- _Assignment_: Beginning with the first line, please repeat the entries exactly and end on the line that contains "ticketsConsecutive : ∀".

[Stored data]

#####

-- ==== Sys2Proof/Laws/KeptNumbering.lean ====
section
/-! SUPPORT. Every operation keeps the numbering of bales and tickets (R127, R141, R149). -/

namespace Sys2Proof.Laws.Numbering

set_option linter.all false
set_option maxHeartbeats 1000000

open Sys2Proof Sys2Proof.Machine

/-- The numbering law on the numbers alone. -/
structure NumbersOk (bs : List Nat) (ts : List Nat) (nt : Nat) (lt : Option Nat) (nb : Nat) (lb : Option Nat) : Prop where
  balesAscend : bs.Pairwise (· < ·)
  balesUsed : ∀ b ∈ bs, ∃ m, lb = some m ∧ b ≤ m
  baleNext : ∀ m, lb = some m → m < nb
  ticketsConsecutive : ∀ i (h : i < ts.length), ts[i] + (ts.length - i) = nt
  ticketNext : ∀ m, lt = some m → m < nt
def baleNumbers (bs : List Bale) : List Nat := bs.map (fun b => b.number)
def ticketNumbers (ts : List Ticket) : List Nat := ts.map (fun b => b.number)
/-- The numbering law of the state. -/
@[irreducible] def NumberingOk (s : State) : Prop := NumbersOk (baleNumbers s.press.bales) (ticketNumbers s.tickets.queue) s.tickets.nextTicket s.tickets.lastTicket s.tickets.nextBale s.tickets.lastBale
theorem numberingOk_def (s : State) : NumberingOk s = NumbersOk (baleNumbers s.press.bales) (ticketNumbers s.tickets.queue) s.tickets.nextTicket s.tickets.lastTicket s.tickets.nextBale s.tickets.lastBale := by unfold NumberingOk; rfl
theorem numberingOk_mk (a b c d e f g h i j k l) : NumberingOk (State.mk a b c d e f g h i j k l) = NumbersOk (baleNumbers j.bales) (ticketNumbers k.queue) k.nextTicket k.lastTicket k.nextBale k.lastBale := by unfold NumberingOk; rfl
theorem baleNumbers_map (bs : List Bale) (g : Bale → Bale) (hg : ∀ b ∈ bs, (g b).number = b.number) : baleNumbers (bs.map g) = baleNumbers bs := by
  simp only [baleNumbers, List.map_map]; exact List.map_congr_left (fun b hb => hg b hb)
theorem ticketNumbers_map (bs : List Ticket) (g : Ticket → Ticket) (hg : ∀ b ∈ bs, (g b).number = b.number) : ticketNumbers (bs.map g) = ticketNumbers bs := by
  simp only [ticketNumbers, List.map_map]; exact List.map_congr_left (fun b hb => hg b hb)
theorem numberingOk_updBaleOf (s : State) (n : Nat) (f : Bale → Bale) (h : NumberingOk s) (hf : ∀ b, (f b).number = b.number) : NumberingOk (s.updBale n f) := by
  simp only [numberingOk_def] at *
  simp only [updBale_bales, updBale_frame]
  rw [baleNumbers_map]; exact h
  intro b _; split <;> simp [hf]
@[simp] theorem numberingOk_raiseOpt (s : State) (k : NoticeKind) (o : Nat) (v : Option Word32) (h : NumberingOk s) : NumberingOk (State.raiseOpt s k o v) := by simpa [numberingOk_def] using h
@[simp] theorem numberingOk_raise (s : State) (k : NoticeKind) (o : Nat) (v : Int) (h : NumberingOk s) : NumberingOk (State.raise s k o v) := by simpa [numberingOk_def] using h
@[simp] theorem numberingOk_updLot (s : State) (n : Nat) (f : Lot → Lot) (h : NumberingOk s) : NumberingOk (State.updLot s n f) := by simpa [numberingOk_def] using h
@[simp] theorem numberingOk_updCharge (s : State) (r : ChargeRef) (f : Charge → Charge) (h : NumberingOk s) : NumberingOk (State.updCharge s r f) := by simpa [numberingOk_def] using h
@[simp] theorem numberingOk_removeLot (s : State) (n : Nat) (h : NumberingOk s) : NumberingOk (State.removeLot s n) := by simpa [numberingOk_def] using h
@[simp] theorem numberingOk_setNode (s : State) (i : NodeIdx) (n : Node) (h : NumberingOk s) : NumberingOk (State.setNode s i n) := by simpa [numberingOk_def] using h
@[simp] theorem numberingOk_placeCommand (s : State) (i : NodeIdx) (c : Commanded) (h : NumberingOk s) : NumberingOk (State.placeCommand s i c) := by simpa [numberingOk_def] using h
@[simp] theorem numberingOk_writeCommanded (s : State) (i : Option NodeIdx) (c : Commanded) (h : NumberingOk s) : NumberingOk (State.writeCommanded s i c) := by simpa [numberingOk_def] using h
@[simp] theorem numberingOk_clearCommanded (s : State) (i : Option NodeIdx) (h : NumberingOk s) : NumberingOk (State.clearCommanded s i) := by simpa [numberingOk_def] using h
@[simp] theorem numberingOk_updKiln (s : State) (k : Kiln) (f : KilnRun → KilnRun) (h : NumberingOk s) : NumberingOk (State.updKiln s k f) := by simpa [numberingOk_def] using h
@[simp] theorem numberingOk_updKilnCharge (s : State) (k : Kiln) (f : Charge → Charge) (h : NumberingOk s) : NumberingOk (State.updKilnCharge s k f) := by simpa [numberingOk_def] using h
@[simp] theorem numberingOk_judgePress (s : State) (h : NumberingOk s) : NumberingOk (State.judgePress s) := by simpa [numberingOk_def] using h
@[simp] theorem numberingOk_judgeStore (s : State) (h : NumberingOk s) : NumberingOk (State.judgeStore s) := by simpa [numberingOk_def] using h
@[simp] theorem numberingOk_becomeHead (s : State) (k : Kiln) (h : NumberingOk s) : NumberingOk (State.becomeHead s k) := by simpa [numberingOk_def] using h
@[simp] theorem numberingOk_joinPressQueue (s : State) (k : Kiln) (h : NumberingOk s) : NumberingOk (State.joinPressQueue s k) := by simpa [numberingOk_def] using h
@[simp] theorem numberingOk_writeBurner (s : State) (k : Kiln) (h : NumberingOk s) : NumberingOk (State.writeBurner s k) := by simpa [numberingOk_def] using h
@[simp] theorem numberingOk_kilnDried (s : State) (k : Kiln) (h : NumberingOk s) : NumberingOk (State.kilnDried s k) := by simpa [numberingOk_def] using h
@[simp] theorem numberingOk_enterStep (s : State) (k : Kiln) (h : NumberingOk s) : NumberingOk (State.enterStep s k) := by simpa [numberingOk_def] using h
@[simp] theorem numberingOk_nextStep (s : State) (k : Kiln) (h : NumberingOk s) : NumberingOk (State.nextStep s k) := by simpa [numberingOk_def] using h
@[simp] theorem numberingOk_holdKiln (s : State) (k : Kiln) (reason : HoldReason) (h : NumberingOk s) : NumberingOk (State.holdKiln s k reason) := by simpa [numberingOk_def] using h
@[simp] theorem numberingOk_kilnAir (s : State) (k : Kiln) (value : Int) (h : NumberingOk s) : NumberingOk (State.kilnAir s k value) := by simpa [numberingOk_def] using h
@[simp] theorem numberingOk_kilnExhaust (s : State) (k : Kiln) (value : Int) (h : NumberingOk s) : NumberingOk (State.kilnExhaust s k value) := by simpa [numberingOk_def] using h
@[simp] theorem numberingOk_startRun (s : State) (k : Kiln) (d : Fin 8) (h : NumberingOk s) : NumberingOk (State.startRun s k d) := by simpa [numberingOk_def] using h
@[simp] theorem numberingOk_autoStart (s : State) (k : Kiln) (h : NumberingOk s) : NumberingOk (State.autoStart s k) := by simpa [numberingOk_def] using h
@[simp] theorem numberingOk_kilnLoaded (s : State) (k : Kiln) (h : NumberingOk s) : NumberingOk (State.kilnLoaded s k) := by simpa [numberingOk_def] using h
@[simp] theorem numberingOk_kilnEmptied (s : State) (k : Kiln) (h : NumberingOk s) : NumberingOk (State.kilnEmptied s k) := by simpa [numberingOk_def] using h
@[simp] theorem numberingOk_stepEnd (s : State) (k : Kiln) (h : NumberingOk s) : NumberingOk (State.stepEnd s k) := by simpa [numberingOk_def] using h
@[simp] theorem numberingOk_rampMinute (s : State) (k : Kiln) (h : NumberingOk s) : NumberingOk (State.rampMinute s k) := by simpa [numberingOk_def] using h
@[simp] theorem numberingOk_dryToOvertime (s : State) (k : Kiln) (h : NumberingOk s) : NumberingOk (State.dryToOvertime s k) := by simpa [numberingOk_def] using h
@[simp] theorem numberingOk_abortCoolingEnd (s : State) (k : Kiln) (h : NumberingOk s) : NumberingOk (State.abortCoolingEnd s k) := by simpa [numberingOk_def] using h
@[simp] theorem numberingOk_refreshExpiry (s : State) (k : Kiln) (h : NumberingOk s) : NumberingOk (State.refreshExpiry s k) := by simpa [numberingOk_def] using h
@[simp] theorem numberingOk_performKilnStart (kiln : Byte) (s : State) (h : NumberingOk s) : NumberingOk (performKilnStart kiln s).state := by simpa [numberingOk_def] using h
@[simp] theorem numberingOk_performKilnHold (kiln : Byte) (s : State) (h : NumberingOk s) : NumberingOk (performKilnHold kiln s).state := by simpa [numberingOk_def] using h
@[simp] theorem numberingOk_resume (s : State) (k : Kiln) (m : ResumeMode) (h : NumberingOk s) : NumberingOk (State.resume s k m) := by simpa [numberingOk_def] using h
@[simp] theorem numberingOk_performKilnResume (kiln mode : Byte) (s : State) (h : NumberingOk s) : NumberingOk (performKilnResume kiln mode s).state := by simpa [numberingOk_def] using h
@[simp] theorem numberingOk_abort (s : State) (k : Kiln) (h : NumberingOk s) : NumberingOk (State.abort s k) := by simpa [numberingOk_def] using h
@[simp] theorem numberingOk_performKilnAbort (kiln : Byte) (s : State) (h : NumberingOk s) : NumberingOk (performKilnAbort kiln s).state := by simpa [numberingOk_def] using h
@[simp] theorem numberingOk_performKilnRead (kiln : Byte) (s : State) (h : NumberingOk s) : NumberingOk (performKilnRead kiln s).state := by simpa [numberingOk_def] using h
@[simp] theorem numberingOk_setPrint (s : State) (n : Nat) (p : PrintState) (h : NumberingOk s) : NumberingOk (State.setPrint s n p) := by
  simp only [numberingOk_def] at *
  simp only [setPrint_queue, setPrint_frame]
  rw [ticketNumbers_map]; exact h
  intro b _; split <;> simp
@[simp] theorem numberingOk_setProcess (s : State) (p : PrintProcess) (h : NumberingOk s) : NumberingOk (State.setProcess s p) := by simpa [numberingOk_def] using h
@[simp] theorem numberingOk_printScan (s : State) (h : NumberingOk s) : NumberingOk (State.printScan s) := by
  have k : ∀ n, NumberingOk ((s.setPrint n .printing).setProcess .sending) := fun n => numberingOk_setProcess _ _ (numberingOk_setPrint _ _ _ h)
  unfold State.printScan
  dsimp only
  (repeat' split)
  · exact numberingOk_setProcess _ _ h
  · exact numberingOk_setProcess _ _ h
  · exact numberingOk_setProcess _ _ h
  · have := k; simp only [numberingOk_mk]; simp only [numberingOk_def] at this; exact this _
@[simp] theorem numberingOk_promptPrint (s : State) (h : NumberingOk s) : NumberingOk (State.promptPrint s) := by
  generalize e : (State.promptPrint s) = t
  unfold State.promptPrint at e
  (try dsimp only at e)
  (repeat' split at e) <;> subst e <;> (try simp only [refuse_state, accept_state]) <;> (simp (config := {maxDischargeDepth := 60}) [numberingOk_mk, h, (numberingOk_def s).symm.trans (eq_true h)])
@[simp] theorem numberingOk_testComposition (s : State) (r : ChargeRef) (h : NumberingOk s) : NumberingOk (State.testComposition s r) := by simpa [numberingOk_def] using h
@[simp] theorem numberingOk_issueTicket (s : State) (r : ChargeRef) (t : Ticket) (ht : t.number = s.tickets.nextTicket) (h : NumberingOk s) : NumberingOk (State.issueTicket s r t) := by
  unfold State.issueTicket
  dsimp only
  apply numberingOk_promptPrint; apply numberingOk_raise; apply numberingOk_updCharge; apply numberingOk_updLot
  simp only [numberingOk_mk]
  simp only [numberingOk_def] at h
  obtain ⟨a,b,c,d,e⟩ := h
  rw [baleNumbers_map _ _ (by intro b _; split <;> rfl)]
  refine ⟨a, b, c, ?_, ?_⟩
  · intro i hi
    simp only [ticketNumbers, List.map_append, List.map_cons, List.map_nil, List.length_append, List.length_map, List.length_cons, List.length_nil] at *
    by_cases hl : i < s.tickets.queue.length
    · have := d i hl
      simp only [List.getElem_append, List.length_map, hl, dite_true]
      omega
    · have hll : (ticketNumbers (s.tickets.queue ++ [t])).length = s.tickets.queue.length + 1 := by simp [ticketNumbers]
      have : i = s.tickets.queue.length := by omega
      subst this
      simp [ht]
  · intro m hm; simp at hm; omega
@[simp] theorem numberingOk_compose (s : State) (r : ChargeRef) (h : NumberingOk s) : NumberingOk (State.compose s r) := by
  unfold State.compose
  (repeat' split) <;> (try exact h)
  dsimp only
  split
  · exact h
  · exact numberingOk_testComposition _ _ (numberingOk_issueTicket _ _ _ rfl h)
@[simp] theorem numberingOk_serveFuel (n : Nat) (s : State) (h : NumberingOk s) : NumberingOk (State.serveFuel n s) := by
  induction n generalizing s with
  | zero => simpa [State.serveFuel]
  | succ n ih =>
    unfold State.serveFuel
    split
    · exact h
    · split
      · apply ih; apply numberingOk_compose
        simpa [numberingOk_def] using h
      · exact h
@[simp] theorem numberingOk_serve (s : State) (h : NumberingOk s) : NumberingOk (State.serve s) := by
  generalize e : (State.serve s) = t
  unfold State.serve at e
  (try dsimp only at e)
  (repeat' split at e) <;> subst e <;> (try simp only [refuse_state, accept_state]) <;> (simp (config := {maxDischargeDepth := 60}) [numberingOk_mk, h, (numberingOk_def s).symm.trans (eq_true h)])
@[simp] theorem numberingOk_offerCharge (s : State) (r : ChargeRef) (h : NumberingOk s) : NumberingOk (State.offerCharge s r) := by
  generalize e : (State.offerCharge s r) = t
  unfold State.offerCharge at e
  (try dsimp only at e)
  (repeat' split at e) <;> subst e <;> (try simp only [refuse_state, accept_state]) <;> (simp (config := {maxDischargeDepth := 60}) [numberingOk_mk, h, (numberingOk_def s).symm.trans (eq_true h)])
@[simp] theorem numberingOk_performTicketBase (nextTicket nextBale : Word32) (s : State) (h : NumberingOk s) : NumberingOk (performTicketBase nextTicket nextBale s).state := by
  unfold performTicketBase
  dsimp only
  (repeat' split) <;> (try exact h)
  rename_i h1 h2 h3 h4
  simp only [accept_state, numberingOk_mk]
  simp only [numberingOk_def] at h
  obtain ⟨a,b,c,d,e⟩ := h
  simp at h2
  refine ⟨a, b, ?_, ?_, ?_⟩
  · intro m hm
    simp [hm] at h4; exact h4
  · intro i hi; simp [ticketNumbers, h2.1] at hi
  · intro m hm
    simp [hm] at h3; exact h3
@[simp] theorem numberingOk_performTicketRead (ticket : Word32) (s : State) (h : NumberingOk s) : NumberingOk (performTicketRead ticket s).state := by simpa [numberingOk_def] using h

#####

- _Result of this exercise_:
-- ==== Sys2Proof/Laws/KeptNumbering.lean ====
section
/-! SUPPORT. Every operation keeps the numbering of bales and tickets (R127, R141, R149). -/

namespace Sys2Proof.Laws.Numbering

set_option linter.all false
set_option maxHeartbeats 1000000

open Sys2Proof Sys2Proof.Machine

/-- The numbering law on the numbers alone. -/
structure NumbersOk (bs : List Nat) (ts : List Nat) (nt : Nat) (lt : Option Nat) (nb : Nat) (lb : Option Nat) : Prop where
  balesAscend : bs.Pairwise (· < ·)
  balesUsed : ∀ b ∈ bs, ∃ m, lb = some m ∧ b ≤ m
  baleNext : ∀ m, lb = some m → m < nb
  ticketsConsecutive : ∀ i (h : i < ts.length), ts[i] + (ts.length - i) = nt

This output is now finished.